■ **WHAT IS BEING ASKED**:
Reproduce the entries shown below only from the line with "sentAll (s : State)" down to the line with "send fails. -/", keeping both end lines and copying each one exactly.

■ **AVAILABLE RECORDS**:
-- ==== Sys2Proof/Machine/Flush.lean ====
section
/-! DEFINITION. FLUSH (43_flush.md) and the device image its records give (R28). -/

namespace Sys2Proof.Machine

/-- How the sends of a FLUSH end, with the state they leave. -/
inductive FlushEnd where
  /-- Every dirty buffer was sent. -/
  | sentAll (s : State)
  /-- The send of this buffer answered TransportError; later ones are not attempted (R103). -/
  | failed (i : Fin 7) (s : State)
  /-- The send of this buffer is never answered (R103, R151). -/
  | waiting (i : Fin 7) (s : State)
deriving DecidableEq, Repr

/-- The state the sends leave, however they end. -/
def FlushEnd.state : FlushEnd → State
  | .sentAll s => s
  | .failed _ s => s
  | .waiting _ s => s

/-- The loop of R103 over buffer indices: each one whose bit of the snapshot is set is sent whole, until a send fails. -/
def flushLoop (snap : BitVec 7) : List (Fin 7) → State → FlushEnd
  | [], s => .sentAll s
  | i :: rest, s =>
    if snap.getLsbD i then
      match s.nextSend with
      | some .ok => flushLoop snap rest (s.logSend i .ok)
      | some .transportError => .failed i (s.logSend i .transportError)
      | none => .waiting i { s with sends := s.sends.tail }
    else flushLoop snap rest s

/-- The buffer indices, ascending (R103). -/
def bufferIndices : List (Fin 7) := [0, 1, 2, 3, 4, 5, 6]

/-- The dirty mask after a failed FLUSH: cleared, or kept as at entry under FLUSH_KEEP_DIRTY_ON_ERROR (R104). -/
def State.dirtyAfterFailure (s : State) : State :=
  if s.cfg.data.policy.flushKeepDirtyOnError then s else s.setDirty 0

/-- FLUSH (R103, R104). A send that is never answered leaves CP inside the command (R151, log 8). -/
def execFlush (s : State) : Outcome :=
  whenOpen s fun s =>
    match flushLoop s.dirty bufferIndices s with
    | .sentAll t => returnOk .none (t.setDirty 0)
    | .failed i t => raise .transportError (BitVec.ofNat 8 i) t.dirtyAfterFailure
    | .waiting i t => .next { t with cpWait := some i }

/-- The last record of a log for a buffer. -/
def lastRecord (log : List SendRecord) (i : Fin 7) : Option SendRecord := (log.filter fun r => r.index = i).getLast?

/-- What the device is known to hold for a buffer: the bytes of the last send if it answered Ok; none when it is unknown, that
is, any value (R28, log 17). -/
def State.deviceImage (s : State) (i : Fin 7) : Option Bytes8 :=
  match lastRecord s.sendlog i with
  | some r => if r.outcome = .ok then some r.bytes else none
  | none => none

end Sys2Proof.Machine
end

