-- ==== Sys2Proof/Machine/Text.lean ====
section
/-! DEFINITION. The persisted-state text: rendering (R82), and splitting and reading tokens (R83). -/

namespace Sys2Proof.Machine

/-- hexdigit: the lower-case character of a value 0..15 (R82). -/
def hexDigit (v : Nat) : Byte := if v < 10 then BitVec.ofNat 8 (0x30 + v) else BitVec.ofNat 8 (0x61 + (v - 10))

/-- tok(v): 0x and two hex digits (R82). -/
def renderToken (v : Byte) : List Byte := [0x30, 0x78, hexDigit (v.toNat / 16), hexDigit (v.toNat % 16)]

/-- The tokens of one line, one space between two, LF after the last (R82). -/
def renderLine : List Byte → List Byte
  | [] => [0x0A]
  | [v] => renderToken v ++ [0x0A]
  | v :: w :: vs => renderToken v ++ 0x20 :: renderLine (w :: vs)

/-- The whole text, a line for each buffer (R82). -/
def renderText (lines : List (List Byte)) : List Byte := lines.flatMap renderLine

/-- Whitespace: 0x20, 0x09 to 0x0D (R83). -/
def isSpace (b : Byte) : Bool := b == 0x20 || (0x09#8 ≤ b && b ≤ 0x0D#8)

/-- The tokens of a text, with the bytes of the token being read in reverse (R83). -/
def tokensFrom : List Byte → List Byte → List (List Byte)
  | [], cur => if cur.isEmpty then [] else [cur.reverse]
  | b :: bs, cur =>
    if isSpace b then (if cur.isEmpty then tokensFrom bs [] else cur.reverse :: tokensFrom bs [])
    else tokensFrom bs (b :: cur)

/-- tokenize(text): split at runs of whitespace (R83). -/
def tokenize (text : List Byte) : List (List Byte) := tokensFrom text []

/-- The value of a hex digit 0-9, a-f, A-F (R83). -/
def hexValue (b : Byte) : Option Nat :=
  if 0x30#8 ≤ b ∧ b ≤ 0x39#8 then some (b.toNat - 0x30)
  else if 0x61#8 ≤ b ∧ b ≤ 0x66#8 then some (b.toNat - 0x61 + 10)
  else if 0x41#8 ≤ b ∧ b ≤ 0x46#8 then some (b.toNat - 0x41 + 10)
  else none

/-- The value of a token, none when it is not valid: exactly '0', then 'x' or 'X', then two hex digits (R83). -/
def tokenValue : List Byte → Option Byte
  | [z, x, h, l] =>
    if z = 0x30 ∧ (x = 0x78 ∨ x = 0x58) then
      match hexValue h, hexValue l with
      | some hi, some lo => some (BitVec.ofNat 8 (16 * hi + lo))
      | _, _ => none
    else none
  | _ => none

end Sys2Proof.Machine
end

■ **EXPECTED ANSWER**:
  | sentAll (s : State)
  /-- The send of this buffer answered TransportError; later ones are not attempted (R103). -/
  | failed (i : Fin 7) (s : State)
  /-- The send of this buffer is never answered (R103, R151). -/
  | waiting (i : Fin 7) (s : State)
deriving DecidableEq, Repr

/-- The state the sends leave, however they end. -/
def FlushEnd.state : FlushEnd → State
  | .sentAll s => s
  | .failed _ s => s
  | .waiting _ s => s

/-- The loop of R103 over buffer indices: each one whose bit of the snapshot is set is sent whole, until a send fails. -/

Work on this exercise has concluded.